Work to be completed:
Go from the first line below to the one with "(R131, R134). -/" and print each line exactly.

(Collection entries)
━━━━━━━━━━

-- ==== Sys2Proof/Machine/Attention.lean ====
section
/-! DEFINITION. The commands of the Attention Unit (chapter 7): ACKNOWLEDGE_NOTICES, RESEND_NOTICES, SET_EVENT_ENABLE. -/

namespace Sys2Proof.Machine

/-- The refusal of a sequence number that is not queued (R134, R136). -/
def State.refuseSeq (s : State) (r : HostRequest) : State :=
  s.answer r .badSeq (.badSeq s.au.oldestSeq s.au.queue.length)

/-- The effect and reply of Acknowledge Notices (R131, R134). -/
def State.serveAcknowledge (s : State) (r : HostRequest) (q : Nat) : State :=
  match s.au.position? q with
  | none => s.refuseSeq r
  | some p =>
    let removed := s.au.queue.take (p + 1)
    let s := { s with au := s.au.acknowledge p }
    let s := s.forgetNotice fun x => removed.any fun n => n.seq == x
    s.answer r .ok (.acknowledged (p + 1) s.au.queue.length)

/-- ACKNOWLEDGE_NOTICES (R134). -/
def execAcknowledgeNotices (s : State) : Host.Outcome State Fault Refusal :=
  s.take fun r q s =>
    match q with
    | .acknowledgeNotices n => some (s.serveAcknowledge r n)
    | _ => none

/-- The effect and reply of Resend Notices (R136). -/
def State.serveResend (s : State) (r : HostRequest) (q : Nat) : State :=
  match s.au.position? q with
  | none => s.refuseSeq r
  | some p =>
    let made := ((s.au.queue.drop p).filter fun n => n.delivery = .sent).length
    State.answer { s with au := s.au.resend p } r .ok (.madeNew made)

/-- RESEND_NOTICES (R136). -/
def execResendNotices (s : State) : Host.Outcome State Fault Refusal :=
  s.take fun r q s =>
    match q with
    | .resendNotices n => some (s.serveResend r n)
    | _ => none

/-- The effect and reply of Set Event Enable (R139). -/
def State.serveEventEnable (s : State) (r : HostRequest) (first count setting : Nat) : State :=
  if count = 0 ∨ Config.eventSpace < first + count ∨ 1 < setting then s.answer r .badParam .none
  else
    State.answer { s with au := { s.au with enabled := setFlags s.au.enabled first count (decide (setting = 1)) } } r
      .ok .none

/-- SET_EVENT_ENABLE (R139). -/
def execSetEventEnable (s : State) : Host.Outcome State Fault Refusal :=
  s.take fun r q s =>
    match q with
    | .setEventEnable first count setting => some (s.serveEventEnable r first count setting)
    | _ => none

end Sys2Proof.Machine
end

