/-! ## The Host Link -/

/-- The serial form of a byte: start bit, eight data bits least significant first, no parity, stop bit, the bytes of a frame
sent without pause; the receiver takes the data bits whether or not the stop bit is high (R142). That a start bit is low and
the stop bit the part sends high is log 1. Then one byte in each stage of the Host Link receiver but the last, and the expiry
of the gap timer (R144, R145). That a frame keeps the Frame Gap Time of its sync byte is log 18. -/
def Obligations.HostByteStages : Prop :=
  (∀ (line : LineByte) (i : Fin 8), (byteOnLine line).getLsbD i.val = line.data[i]) ∧
  (∀ bytes : List Byte,
    let levels : List Bool := bytes.flatMap fun b =>
      [false, b.getLsbD 0, b.getLsbD 1, b.getLsbD 2, b.getLsbD 3, b.getLsbD 4, b.getLsbD 5, b.getLsbD 6, b.getLsbD 7, true]
    (∀ source, HostSending.levels ⟨source, bytes⟩ = levels) ∧
    (∀ source replyTime, LaneSending.levels ⟨source, replyTime, bytes⟩ = levels)) ∧
  ∀ (s : State) (line : LineByte), s.held = false → line.start = false →
    let b := byteOnLine line
    let at' (r : Receiver) (c : LinkCounters) : State := { s with hli := { s.hli with receiver := r, counters := c } }
    (s.hli.receiver = .hunting → b = 0xA5 →
      exec (.hostByteReceived line) s = .next (at' (.awaitingLength s.params.frameGapTime) s.hli.counters).transmit) ∧
    (s.hli.receiver = .hunting → b ≠ 0xA5 →
      exec (.hostByteReceived line) s = .next (at' .hunting s.hli.counters).transmit) ∧
    (∀ gap, s.hli.receiver = .awaitingLength gap → 3 ≤ b.toNat → b.toNat ≤ 248 →
      exec (.hostByteReceived line) s = .next (at' (.body gap b.toNat []) s.hli.counters).transmit) ∧
    (∀ gap, s.hli.receiver = .awaitingLength gap → b.toNat < 3 ∨ 248 < b.toNat →
      exec (.hostByteReceived line) s =
        .next (at' .hunting { s.hli.counters with badLength := bump s.hli.counters.badLength }).transmit) ∧
    (∀ gap len received, s.hli.receiver = .body gap len received → received.length + 1 < len →
      exec (.hostByteReceived line) s = .next (at' (.body gap len (received ++ [b])) s.hli.counters).transmit) ∧
    (∀ gap len received, s.hli.receiver = .body gap len received → len ≤ received.length + 1 →
      exec (.hostByteReceived line) s = .next (at' (.check gap len (received ++ [b]) []) s.hli.counters).transmit) ∧
    (∀ gap len body, s.hli.receiver = .check gap len body [] →
      exec (.hostByteReceived line) s = .next (at' (.check gap len body [b]) s.hli.counters).transmit) ∧
    (s.hli.receiver ≠ .hunting →
      exec .gapTimerExpiry s =
        .next (at' .hunting { s.hli.counters with gapAbandon := bump s.hli.counters.gapAbandon }).transmit)

/-- A whole frame received from HUNTING, whatever its body, its two check bytes and the stop bits on the line: a wrong check
is counted and nothing else happens; a right one is counted, and the request is refused with TAG_IN_USE, refused with
QUEUE_FULL, or queued (R143, R144, R146 to R148). -/
def Obligations.HostFrameJudged : Prop :=
  ∀ (s : State) (body : List Byte) (c1 c0 : Byte) (lines : List LineByte), s.held = false → s.hli.receiver = .hunting →
    3 ≤ body.length → body.length ≤ 248 → (∀ line ∈ lines, line.start = false) →
    lines.map byteOnLine = 0xA5 :: byteOf body.length :: (body ++ [c1, c0]) →
    let r : HostRequest := ⟨body.getD 0 0, body.getD 1 0, body.drop 2⟩
    let h := s.transmit.hli
    let counted : LinkCounters := { h.counters with goodFrames := bump h.counters.goodFrames }
    let refusal (status : Status) : HostLink :=
      match h.refusal with
      | none => { h with counters := counted, refusal := some ⟨replyCode r.code, r.tag, status⟩ }
      | some _ => { h with counters := { counted with refusalsDropped := bump counted.refusalsDropped } }
    let ends (h' : HostLink) : Prop :=
      runAll (lines.map Instr.hostByteReceived) s = .next (State.transmit { s.transmit with hli := h' })
    ([c1, c0] ≠ checkBytes (byteOf body.length :: body) →
      ends { h with counters := { h.counters with badCheck := bump h.counters.badCheck } }) ∧
    ([c1, c0] = checkBytes (byteOf body.length :: body) →
      (r.tag ∈ s.tags → ends (refusal .tagInUse)) ∧
      (r.tag ∉ s.tags → 16 ≤ s.hli.requests.length → ends (refusal .queueFull)) ∧
      (r.tag ∉ s.tags → s.hli.requests.length < 16 →
        ends { h with counters := counted, requests := h.requests ++ [r] }))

━━━━━━━━━━

Task response:
-- ==== Sys2Proof/Machine/Attention.lean ====
section
/-! DEFINITION. The commands of the Attention Unit (chapter 7): ACKNOWLEDGE_NOTICES, RESEND_NOTICES, SET_EVENT_ENABLE. -/

namespace Sys2Proof.Machine

/-- The refusal of a sequence number that is not queued (R134, R136). -/
def State.refuseSeq (s : State) (r : HostRequest) : State :=
  s.answer r .badSeq (.badSeq s.au.oldestSeq s.au.queue.length)

/-- The effect and reply of Acknowledge Notices (R131, R134). -/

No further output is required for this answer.